# The Groovy Goofy 19th Century French composer Thódore Gouvy...



## otterhouse (Sep 6, 2007)

Hi all,

Recently got aquainted with the music of Théodor Gouvy (1819-1891). Admired bij Berlioz and Joseph Joachim, almost forgotten now. His music resembles Gottschalk sometimes!
Curious wat you think of this music.

http://classicalspotify.blogspot.nl/2013/11/groovy-goovy-gouvy.html

Greetings,

Rolf


----------



## Aramis (Mar 1, 2009)

otterhouse said:


> His music resembles Gottschalk sometimes!

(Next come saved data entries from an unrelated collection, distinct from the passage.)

/-- Side effects of host accesses (R39): but for a write of `CTRL` with bit 0 = 1 while idle, a host access changes
nothing of the core except what it writes, a length register or one buffer byte while idle; a read changes nothing but
its answer; a write of a read-only register is ignored, and a read of `CTRL` returns 0. -/
def Obligations.OnlyStartHasASideEffect : Prop :=
  (∀ (s t : State) (a : HostAccess), hostAccess a s = .next t →
    (∃ w, a = .write32 0x00 w ∧ w.getLsbD 0 = true ∧ s.busy = false) ∨
    (a.isWrite = false ∧ t = { s with readData := t.readData }) ∨
    (a.isWrite = true ∧ t = s) ∨
    (s.busy = false ∧
      ((∃ w, a = .write32 0x08 w ∧ t = { s with outLen := w }) ∨
       (∃ w, a = .write32 0x0C w ∧ t = { s with keyLen := w }) ∨
       (∃ w, a = .write32 0x10 w ∧ t = { s with nonceLen := w }) ∨
       ∃ off b, a = .write8 off b ∧ t = { s with mem := t.mem } ∧ t.readByte off = b ∧
         ∀ k, k ≠ off → t.readByte k = s.readByte k))) ∧
  (∀ (s : State) (off : Nat) (w : Word), off % 4 = 0 →
    off = 0x04 ∨ 0x14 ≤ off ∧ off ≤ 0x30 ∨ 0x40 ≤ off ∧ off ≤ 0x7C → hostAccess (.write32 off w) s = .next s) ∧
  ∀ s : State, hostAccess (.read32 0x00) s = .next { s with readData := some (.word 0#32) }

/-- The test hook (R25): `UPC`, `QR_COUNT` and `X` read as their values when `TEST_HOOK` is true and as 0 when it is
false, at any time; a write of them is ignored, and neither access changes anything of the core. -/
def Obligations.TestHookGatesTheWindow : Prop :=
  ∀ s : State,
    hostAccess (.read32 0x2C) s = .next { s with
      readData := some (.word (if Config.testHook = true then s.upc.setWidth 32 else 0#32)) } ∧
    hostAccess (.read32 0x30) s = .next { s with
      readData := some (.word (if Config.testHook = true then s.qrCount.setWidth 32 else 0#32)) } ∧
    (∀ i : Idx, hostAccess (.read32 (0x40 + 4 * i.val)) s = .next { s with
      readData := some (.word (if Config.testHook = true then s.x[i] else 0#32)) }) ∧
    (∀ w : Word, hostAccess (.write32 0x2C w) s = .next s ∧ hostAccess (.write32 0x30 w) s = .next s) ∧
    ∀ (i : Idx) (w : Word), hostAccess (.write32 (0x40 + 4 * i.val) w) s = .next s

/-- What the host reads in `STATUS` (R16), the error record (R17), the lengths (R14) and the size constants (R18). -/
def Obligations.ControlRegistersReadTheirFields : Prop :=
  ∀ s : State, ∃ st er : Word,
    st.toNat = s.busy.toNat + 2 * s.done.toNat + 4 * s.error.toNat ∧
    er = (match s.errParam with | .none => 0#32 | .output => 1#32 | .inputKey => 2#32 | .nonce => 3#32) ∧
    ∀ p ∈ [(0x04, st), (0x08, s.outLen), (0x0C, s.keyLen), (0x10, s.nonceLen), (0x14, er), (0x18, s.errActual),
        (0x1C, s.errExpected), (0x20, 32#32), (0x24, 32#32), (0x28, 16#32)],
      hostAccess (.read32 p.1) s = .next { s with readData := some (.word p.2) }

/-! ### The machine as a whole -/

/-- `KEY`, `NONCE` and the length registers change by a host write or a reset only: no step of the sequencer and no
read writes them (R11, R12, R14). -/
def Obligations.CoreNeverWritesItsInputs : Prop :=
  ∀ s t : State, step s = .next t → (∀ rest, s.inputs ≠ .reset :: rest) →
    (∀ a rest, a.isWrite = true → s.inputs ≠ .host a :: rest) →
    t.key = s.key ∧ t.nonce = s.nonce ∧ t.outLen = s.outLen ∧ t.keyLen = s.keyLen ∧ t.nonceLen = s.nonceLen

/-- A word of `X` changes by a reset or by a step of the sequencer whose micro-operation at `UPC` has it as a
destination, never by the host (R10). -/
def Obligations.WorkingStateChangesByMicroOperationsOnly : Prop :=
  ∀ (s t : State) (j : Idx), step s = .next t → t.readX j ≠ s.readX j →
    (∃ rest, s.inputs = .reset :: rest) ∨
    ((s.inputs = [] ∨ ∃ rest, s.inputs = .sequencer :: rest) ∧ s.busy = true ∧
      ∃ u i, s.prog[s.upc.toNat]? = some u ∧ decodeUop u = .ok i ∧ j ∈ writesX i)

/-- In the hardware a byte of `OUT` changes by a host write, by a reset, or by a step of the sequencer that runs `PACK`
in a command whose length check has passed (R13). -/
def Obligations.OutChangesOnlyAfterTheCheck : Prop :=
  ∀ (s t : State) (k : Fin 32), s.Inv → step s = .next t → t.readByte (0xC0 + k.val) ≠ s.readByte (0xC0 + k.val) →
    (∃ rest, s.inputs = .reset :: rest) ∨
    (s.busy = false ∧ ∃ b rest, s.inputs = .host (.write8 (0xC0 + k.val) b) :: rest) ∨
    ((s.inputs = [] ∨ ∃ rest, s.inputs = .sequencer :: rest) ∧ s.busy = true ∧
      s.outLen = 32#32 ∧ s.keyLen = 32#32 ∧ s.nonceLen = 16#32 ∧
      ∃ u i wo, s.prog[s.upc.toNat]? = some u ∧ decodeUop u = .ok (.pack i wo) ∧ wo.val = k.val / 4)

/-- The reset state meets the invariant. -/
def Obligations.ResetMeetsTheInvariant : Prop := State.reset.Inv

/-- Every step keeps the invariant: the memory's canonical form, `UROM` unchanged (R21, R43), `UPC <= 105` (R19), at
most one status bit (R16), the error record and `ERROR` together (R17), `QR_COUNT` the number of `QR` words passed
(R20), and the lengths right once `CHK` is passed (R38, R72). -/
def Obligations.StepKeepsTheInvariant : Prop :=
  ∀ s t : State, s.Inv → step s = .next t → t.Inv

/-- The hardware never meets a refusal of its own: from a state that meets the invariant a step answers a next state
unless the pending event is a host access R37 does not allow (R59, R120, R126). -/
def Obligations.HardwareNeverRefuses : Prop :=
  ∀ s : State, s.Inv → (∀ a rest, s.inputs = .host a :: rest → a.allowed) → ∃ t, step s = .next t

/-- After reset (R24): the control registers are 0, the size constants read 32, 32 and 16, `X` and the buffers hold the
parameters `RESET_X`, `RESET_KEY`, `RESET_NONCE`, `RESET_OUT` (free values: log 3, log 4), and a command started with
the reset lengths ends with the length error for `output`. -/
def Obligations.ResetLeaves : Prop :=
  let s := State.reset
  s.busy = false ∧ s.done = false ∧ s.error = false ∧ s.outLen = 0#32 ∧ s.keyLen = 0#32 ∧ s.nonceLen = 0#32 ∧
  s.errParam = .none ∧ s.errActual = 0#32 ∧ s.errExpected = 0#32 ∧ s.upc = 0#7 ∧ s.qrCount = 0#7 ∧
  s.readReg .outputSize = 32#32 ∧ s.readReg .keySize = 32#32 ∧ s.readReg .nonceSize = 16#32 ∧
  (∀ i : Idx, s.readX i = Config.resetX 0 i.val) ∧
  (∀ k < 32, s.readByte (0x80 + k) = Config.resetKey 0 k) ∧
  (∀ k < 16, s.readByte (0xA0 + k) = Config.resetNonce 0 k) ∧
  (∀ k < 32, s.readByte (0xC0 + k) = Config.resetOut 0 k) ∧
  runSteps 2 (s.withInputs [.host (.write32 0x00 1#32)]) = .next { s with
    error := true, errParam := .output, errActual := 0#32, errExpected := 32#32 }

/-- Reset in any state, a running command's too (R140, R142): the control state of R24 and a fresh draw of `X` and the
buffers; the command is gone and the sequencer has no step. The model's choices: the pending events, the host's last
answer and the micro-program stay (log 13); the draws are free values (log 3, log 4), numbered one higher than before
(log 5); the sequencer's step answers the same state (log 2). -/
def Obligations.ResetEventAborts : Prop :=
  ∀ (s : State) (rest : List Event), s.inputs = .reset :: rest →
    ∃ t, step s = .next t ∧
      t = { State.reset with
        x := t.x, resetDraws := s.resetDraws + 1, prog := s.prog, inputs := rest, readData := s.readData } ∧
      (∀ i : Idx, t.readX i = Config.resetX (s.resetDraws + 1) i.val) ∧
      (∀ k < 32, t.readByte (0xC0 + k) = Config.resetOut (s.resetDraws + 1) k) ∧
      (∀ k < 32, t.readByte (0x80 + k) = Config.resetKey (s.resetDraws + 1) k) ∧
      (∀ k < 16, t.readByte (0xA0 + k) = Config.resetNonce (s.resetDraws + 1) k) ∧
      sequencerStep t = .next t

/-- Several instances (R133): a step of one leaves every other as it is, and steps of two different instances give the
same in either order. -/
def Obligations.InstancesAreIndependent : Prop :=
  ∀ (n : Nat) (ss ts us : Instances n) (j k : Fin n), j ≠ k → instancesStep j ss = .next ts →
    ts[k] = ss[k] ∧
    (instancesStep k ts = .next us → ∃ vs, instancesStep k ss = .next vs ∧ instancesStep j vs = .next us)
end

Good that you made the comparison with some really well-known composer so people can get a clue.


----------



## norman bates (Aug 18, 2010)

Aramis said:


> Good that you made the comparison with some really well-known composer so people can get a clue.


He isn't? I mean, maybe his music is not so well known but I thought that at least the role of Gottschalk as the precursor of jazz music is.


----------



## Ukko (Jun 4, 2010)

Gottschalk was well known in the US and western Europe. Possibly not in Poland. No classical composer is well known in the US nowadays.


----------



## otterhouse (Sep 6, 2007)

Check the Scherzo from the second serenade, that could have been a Gottschalk piece. Gottschalk is not so much a "pre-Jazz-composer", it's just that he he used folk music that would end up as jazz in his compositions...

Greetings,
Rolf


----------



## elgar's ghost (Aug 8, 2010)

Thanks for the post. Always good to be informed of a composer who is completely off the radar!


----------